[Alpaca](https://github.com/tatsu-lab/alpaca_eval) is an LLM
evaluation framework. It maintains a set of prompts, along with
responses to those prompts from a collection of LLMs. It then presents
pairs of responses to a judge that determines which response better
addresses the prompt. Rather than compare all response pairs, the
framework identifies a baseline model and compares all models to
that. The standard method of ranking models is to sort by baseline
model win percentage.

This Space presents an alternative method of ranking based on the
[Bradley–Terry
model](https://en.wikipedia.org/wiki/Bradley%E2%80%93Terry_model)
(BT). Given a collection of items, Bradley–Terry estimates the
_ability_ of each item based on pairwise comparisons between them. In
sports, for example, that might be the ability of a given team based
on games that team has played within a league. Once calculated,
ability can be used to estimate the probability that one item will be
better-than another, even if those items have yet to be formally
compared.

The Alpaca project presents a good opportunity to apply BT in
practice; especially since BT fits nicely into a Bayesian analysis
framework.
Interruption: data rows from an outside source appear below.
-- ==== Sys2Proof/Laws/KeepsControl.lean ====
section
/-!
SUPPORT. Every function of Machine/Control.lean keeps the queue and the canonical forms.
-/
namespace Sys2Proof.Machine
open Sys2Proof

theorem State.readReg_keeps {s0 : State} (s : State) (req : Requester) (l : Loc) (fs : List FieldSpec) (addr : Nat) (h0 : Keeps s0 s) :
    Keeps s0 (State.readReg s req l fs addr) := by
  unfold State.readReg
  repeat' first
    | with_reducible assumption
    | with_reducible apply Cx.emit_keeps
    | with_reducible apply State.emit_keeps
    | with_reducible apply State.put_keeps
    | with_reducible exact Keeps.mkCtrl (by assumption) rfl rfl rfl
    | with_reducible exact Keeps.mk' (by assumption) rfl rfl rfl
    | split

theorem State.readCtrl_keeps {s0 : State} (s : State) (req : Requester) (addr : Nat) (h0 : Keeps s0 s) :
    Keeps s0 (State.readCtrl s req addr) := by
  unfold State.readCtrl
  repeat' first
    | with_reducible assumption
    | with_reducible apply Cx.emit_keeps
    | with_reducible apply State.emit_keeps
    | with_reducible apply State.misuse_keeps
    | with_reducible apply State.readReg_keeps
    | with_reducible apply State.refuseAccess_keeps
    | with_reducible exact Keeps.mk' (by assumption) rfl rfl rfl
    | split
    | (with_reducible refine Keeps.ofFst (by with_reducible assumption) ?_)
    | (with_reducible refine Keeps.ofOpt (by with_reducible assumption) ?_)
    | (with_reducible refine Keeps.ofSnd (by with_reducible assumption) ?_)

theorem execReg64LowRead_keeps {s0 : State} (req : Requester) (addr : BitVec 40) (s : State) (h0 : Keeps s0 s) :
    OutKeeps s0 (execReg64LowRead req addr s) := by
  unfold execReg64LowRead
  repeat' first
    | with_reducible assumption
    | with_reducible apply State.readCtrl_keeps
    | with_reducible exact Keeps.mk' (by assumption) rfl rfl rfl
    | with_reducible apply OutKeeps.next

theorem State.poke_keeps {s0 : State} (s : State) (fs : List FieldSpec) (addr : Nat) (v : Nat) (h0 : Keeps s0 s) :
    Keeps s0 (State.poke s fs addr v) := by
  unfold State.poke
  repeat' first
    | with_reducible assumption
    | with_reducible apply State.wr_keeps

theorem State.wideWrite_keeps {s0 : State} (s : State) (req : Requester) (l : Loc) (fs : List FieldSpec) (addr : Nat) (v : Nat) (h0 : Keeps s0 s) :
    Keeps s0 (State.wideWrite s req l fs addr v) := by
  unfold State.wideWrite
  repeat' first
    | with_reducible assumption
    | with_reducible apply State.poke_keeps
    | with_reducible apply State.misuse_keeps
    | with_reducible apply State.put_keeps
    | with_reducible exact Keeps.mkCtrl (by assumption) rfl rfl rfl
    | with_reducible exact Keeps.mk' (by assumption) rfl rfl rfl
    | (intro x; skip)
    | split
    | (with_reducible refine Keeps.ofFst (by with_reducible assumption) ?_)
    | (with_reducible refine Keeps.ofOpt (by with_reducible assumption) ?_)
    | (with_reducible refine Keeps.ofSnd (by with_reducible assumption) ?_)
    | lift_lets

theorem State.coreClear_keeps {s0 : State} (s : State) (core : Nat) (h0 : Keeps s0 s) :
    Keeps s0 (State.coreClear s core) := by
  unfold State.coreClear
  repeat' first
    | with_reducible assumption
    | with_reducible apply State.clear64_keeps

theorem State.migCtxWrite_keeps {s0 : State} (s : State) (req : Requester) (c : Nat) (v : Nat) (h0 : Keeps s0 s) :
    Keeps s0 (State.migCtxWrite s req c v) := by
  unfold State.migCtxWrite
  repeat' first
    | with_reducible assumption
    | with_reducible apply State.misuse_keeps
    | with_reducible apply State.put_keeps
    | with_reducible exact Keeps.mk' (by assumption) rfl rfl rfl
    | (intro x; refine Keeps.have_ (Q := Keeps s0 x) ?q ?h; (case' q => subst x); (case' h => (intro hx; clear_value x)))
    | split
    | lift_lets

theorem State.slotMapWrite_keeps {s0 : State} (s : State) (addr : Nat) (v : Nat) (h0 : Keeps s0 s) :
    Keeps s0 (State.slotMapWrite s addr v) := by
  unfold State.slotMapWrite
  repeat' first
    | with_reducible assumption
    | with_reducible apply State.misuseMod_keeps
    | with_reducible apply State.wr_keeps
    | with_reducible exact Keeps.mk' (by assumption) rfl rfl rfl
    | split

theorem State.ctxWrite_keeps {s0 : State} (s : State) (c : Nat) (off : Nat) (fs : List FieldSpec) (addr : Nat) (v : Nat) (h0 : Keeps s0 s) :
    Keeps s0 (State.ctxWrite s c off fs addr v) := by
  unfold State.ctxWrite
  repeat' first
    | with_reducible assumption
    | with_reducible apply State.poke_keeps
    | with_reducible apply State.ctxResult_keeps
    | with_reducible apply State.misuseMod_keeps
    | with_reducible exact Keeps.mk' (by assumption) rfl rfl rfl
    | split

theorem State.almWrite_keeps {s0 : State} (s : State) (a : Nat) (fs : List FieldSpec) (addr : Nat) (v : Nat) (h0 : Keeps s0 s) :
    Keeps s0 (State.almWrite s a fs addr v) := by
  unfold State.almWrite
  repeat' first
    | with_reducible assumption
    | with_reducible apply State.poke_keeps
    | with_reducible apply State.evcFlow_keeps
    | with_reducible apply State.levelRaise_keeps
    | with_reducible exact Keeps.mk' (by assumption) rfl rfl rfl
    | (fail_if_no_progress extract_lets +onlyGivenNames x)
    | split
    | (fail_if_no_progress with_reducible apply Keeps.mkOf)

theorem State.evqWrite_keeps {s0 : State} (s : State) (req : Requester) (q : Nat) (off : Nat) (fs : List FieldSpec) (addr : Nat) (v : Nat) (h0 : Keeps s0 s) :
    Keeps s0 (State.evqWrite s req q off fs addr v) := by
  unfold State.evqWrite
  repeat' first
    | with_reducible assumption
    | with_reducible apply State.poke_keeps
    | with_reducible apply State.evqDone_keeps
    | with_reducible apply State.evqHeadWrite_keeps
    | with_reducible apply State.evqCtrlWrite_keeps
    | with_reducible apply State.evcFlow_keeps
    | with_reducible apply State.levelRaise_keeps
    | with_reducible apply State.evcJudge_keeps
    | with_reducible exact Keeps.mk' (by assumption) rfl rfl rfl
    | split

theorem State.strWrite_keeps {s0 : State} (s : State) (req : Requester) (k : Nat) (off : Nat) (fs : List FieldSpec) (addr : Nat) (v : Nat) (x : WriteSides) (h0 : Keeps s0 s) :
    Keeps s0 (State.strWrite s req k off fs addr v x) := by
  unfold State.strWrite
  repeat' first
    | with_reducible assumption
    | with_reducible apply State.misuse_keeps
    | with_reducible apply State.poke_keeps
    | with_reducible apply State.strDisable_keeps
    | with_reducible apply State.strSetup_keeps
    | with_reducible exact Keeps.mk' (by assumption) rfl rfl rfl
    | split
    | (with_reducible refine Keeps.ofFst (by with_reducible assumption) ?_)
    | (with_reducible refine Keeps.ofOpt (by with_reducible assumption) ?_)
    | (with_reducible refine Keeps.ofSnd (by with_reducible assumption) ?_)

theorem State.lnkWrite_keeps {s0 : State} (s : State) (req : Requester) (p : Nat) (off : Nat) (fs : List FieldSpec) (addr : Nat) (v : Nat) (h0 : Keeps s0 s) :
    Keeps s0 (State.lnkWrite s req p off fs addr v) := by
  unfold State.lnkWrite
  repeat' first
    | with_reducible assumption
    | with_reducible apply State.poke_keeps
    | with_reducible apply State.shareWrite_keeps
    | with_reducible apply State.lnkCntClear_keeps
    | with_reducible apply State.lnkCtrl_keeps
    | with_reducible apply State.misuse_keeps
    | with_reducible exact Keeps.mk' (by assumption) rfl rfl rfl
    | split

theorem State.shtRegWrite_keeps {s0 : State} (s : State) (p : Nat) (off : Nat) (v : Nat) (h0 : Keeps s0 s) :
    Keeps s0 (State.shtRegWrite s p off v) := by
  unfold State.shtRegWrite
  repeat' first
    | with_reducible assumption
    | with_reducible apply State.partReset_keeps
    | with_reducible apply State.cfgWrite_keeps
    | with_reducible apply State.portsWrite_keeps
    | with_reducible apply State.t2SizeWrite_keeps
    | with_reducible apply State.t2BaseWrite_keeps
    | with_reducible apply State.rectWrite_keeps
    | with_reducible apply State.put_keeps
    | with_reducible exact Keeps.mk' (by assumption) rfl rfl rfl
    | split

theorem State.migRegWrite_keeps {s0 : State} (s : State) (req : Requester) (c : Nat) (off : Nat) (fs : List FieldSpec) (addr : Nat) (v : Nat) (h0 : Keeps s0 s) :
    Keeps s0 (State.migRegWrite s req c off fs addr v) := by
  unfold State.migRegWrite
  repeat' first
    | with_reducible assumption
    | with_reducible apply State.migCtxWrite_keeps
    | with_reducible apply State.poke_keeps
    | with_reducible apply State.migClear_keeps
    | with_reducible apply State.migTail_keeps
    | with_reducible apply State.migRingCtrl_keeps
    | with_reducible exact Keeps.mk' (by assumption) rfl rfl rfl
    | split

theorem State.lvrRegWrite_keeps {s0 : State} (s : State) (req : Requester) (c : Nat) (off : Nat) (fs : List FieldSpec) (addr : Nat) (v : Nat) (h0 : Keeps s0 s) :
    Keeps s0 (State.lvrRegWrite s req c off fs addr v) := by
  unfold State.lvrRegWrite
  repeat' first
    | with_reducible assumption
    | with_reducible apply State.poke_keeps
    | with_reducible apply State.lvrClear_keeps
    | with_reducible apply State.swapCmd_keeps
    | with_reducible apply State.lvrTail_keeps
    | with_reducible apply State.lvrDescCtrl_keeps
    | with_reducible exact Keeps.mk' (by assumption) rfl rfl rfl
    | split

theorem State.plainWrite_keeps {s0 : State} (s : State) (req : Requester) (l : Loc) (fs : List FieldSpec) (addr : Nat) (v : Nat) (x : WriteSides) (h0 : Keeps s0 s) :
    Keeps s0 (State.plainWrite s req l fs addr v x) := by
  unfold State.plainWrite
  repeat' first
    | with_reducible assumption
    | with_reducible apply State.almWrite_keeps
    | with_reducible apply State.beatWrite_keeps
    | with_reducible apply State.collClear_keeps
    | with_reducible apply State.coreClear_keeps
    | with_reducible apply State.ctxCmd_keeps
    | with_reducible apply State.ctxWrite_keeps
    | with_reducible apply State.evcCntClear_keeps
    | with_reducible apply State.evqWrite_keeps
    | with_reducible apply State.gdisWrite_keeps
    | with_reducible apply State.lifetimeWrite_keeps
    | with_reducible apply State.lnkWrite_keeps
    | with_reducible apply State.lvrFailClear_keeps
    | with_reducible apply State.lvrRegWrite_keeps
    | with_reducible apply State.migErrClear_keeps
    | with_reducible apply State.migRegWrite_keeps
    | with_reducible apply State.misuse_keeps
    | with_reducible apply State.movesGo_keeps
    | with_reducible apply State.netArm_keeps
    | with_reducible apply State.netCntClear_keeps
    | with_reducible apply State.nodeWrite_keeps
    | with_reducible apply State.poke_keeps
    | with_reducible apply State.pswApply_keeps
    | with_reducible apply State.put_keeps
    | with_reducible apply State.pwrCntClear_keeps
    | with_reducible apply State.pwrCtrl_keeps
    | with_reducible apply State.relCntClear_keeps
    | with_reducible apply State.relCtrl_keeps
    | with_reducible apply State.routeWrite_keeps
    | with_reducible apply State.scanReq_keeps
    | with_reducible apply State.shtRegWrite_keeps
    | with_reducible apply State.slotMapWrite_keeps
    | with_reducible apply State.strWrite_keeps
    | with_reducible apply State.synCmd_keeps
    | with_reducible apply State.timCtrl_keeps
    | with_reducible apply State.trpCntClear_keeps
    | with_reducible apply State.vblArm_keeps
    | with_reducible apply State.vblCntClear_keeps
    | with_reducible apply State.vblPump_keeps
    | with_reducible exact Keeps.mk' (by assumption) rfl rfl rfl
    | (intro x; refine Keeps.have_ (Q := Keeps s0 x) ?q ?h; (case' q => subst x); (case' h => (intro hx; clear_value x)))
    | (intro x; clear_value x)
    | split
    | (with_reducible refine Keeps.ofFst (by with_reducible assumption) ?_)
    | (with_reducible refine Keeps.ofOpt (by with_reducible assumption) ?_)
    | (with_reducible refine Keeps.ofSnd (by with_reducible assumption) ?_)
    | lift_lets

theorem State.regWrite_keeps {s0 : State} (s : State) (req : Requester) (l : Loc) (fs : List FieldSpec) (addr : Nat) (v : Nat) (x : WriteSides) (h0 : Keeps s0 s) :
    Keeps s0 (State.regWrite s req l fs addr v x) := by
  unfold State.regWrite
  repeat' first
    | with_reducible assumption
    | with_reducible apply State.plainWrite_keeps
    | with_reducible apply State.wideWrite_keeps
    | with_reducible exact Keeps.mk' (by assumption) rfl rfl rfl
    | split

theorem State.writeCtrl_keeps {s0 : State} (s : State) (req : Requester) (addr : Nat) (v : Nat) (x : WriteSides) (h0 : Keeps s0 s) :
    Keeps s0 (State.writeCtrl s req addr v x) := by
  unfold State.writeCtrl
  repeat' first
    | with_reducible assumption
    | with_reducible apply State.misuse_keeps
    | with_reducible apply State.regWrite_keeps
    | with_reducible apply State.write_keeps
    | with_reducible exact Keeps.mk' (by assumption) rfl rfl rfl
    | split
    | (with_reducible refine Keeps.ofFst (by with_reducible assumption) ?_)
    | (with_reducible refine Keeps.ofOpt (by with_reducible assumption) ?_)
    | (with_reducible refine Keeps.ofSnd (by with_reducible assumption) ?_)
    | intro _

theorem State.clockAccess_keeps {s0 : State} (s : State) (addr : Nat) (readers : List Requester) (writers : List (Requester × BitVec 32)) (x : WriteSides) (h0 : Keeps s0 s) :
    Keeps s0 (State.clockAccess s addr readers writers x) := by
  unfold State.clockAccess
  repeat' first
    | with_reducible assumption
    | with_reducible apply State.readCtrl_keeps
    | with_reducible apply State.writeCtrl_keeps
    | with_reducible exact Keeps.mk' (by assumption) rfl rfl rfl
    | (with_reducible refine Keeps.foldl (fun _ _ _ => ?_) _ ?_)
    | (with_reducible refine Keeps.foldlFst (fun _ _ _ => ?_) _ ?_)
    | (intro x; refine Keeps.have_ (Q := Keeps s0 x) ?q ?h; (case' q => subst x); (case' h => (intro hx; clear_value x)))
    | (intro x; clear_value x)
    | lift_lets
    | intro _

theorem execRegisterWrite_keeps {s0 : State} (req : Requester) (addr : BitVec 40) (v : BitVec 32) (x : WriteSides) (s : State) (h0 : Keeps s0 s) :
    OutKeeps s0 (execRegisterWrite req addr v x s) := by
  unfold execRegisterWrite
  repeat' first
    | with_reducible assumption
    | with_reducible apply State.clockAccess_keeps
    | with_reducible exact Keeps.mk' (by assumption) rfl rfl rfl
    | with_reducible apply OutKeeps.next
    | with_reducible apply OutKeeps.fault

end Sys2Proof.Machine
end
As LLMs become more pervasive, quantifying the uncertainty
in their evaluation is increasingly important. Bayesian frameworks are
good at that.

This Space is divided into two primary sections: the first presents a
ranking of models based on estimated ability. The figure on the right
presents this ranking for the top 10 models, while the table below
presents the full set. The second section estimates the probability
that one model will be preferred to another. A final section at the
bottom is a disclaimer that presents details about the workflow.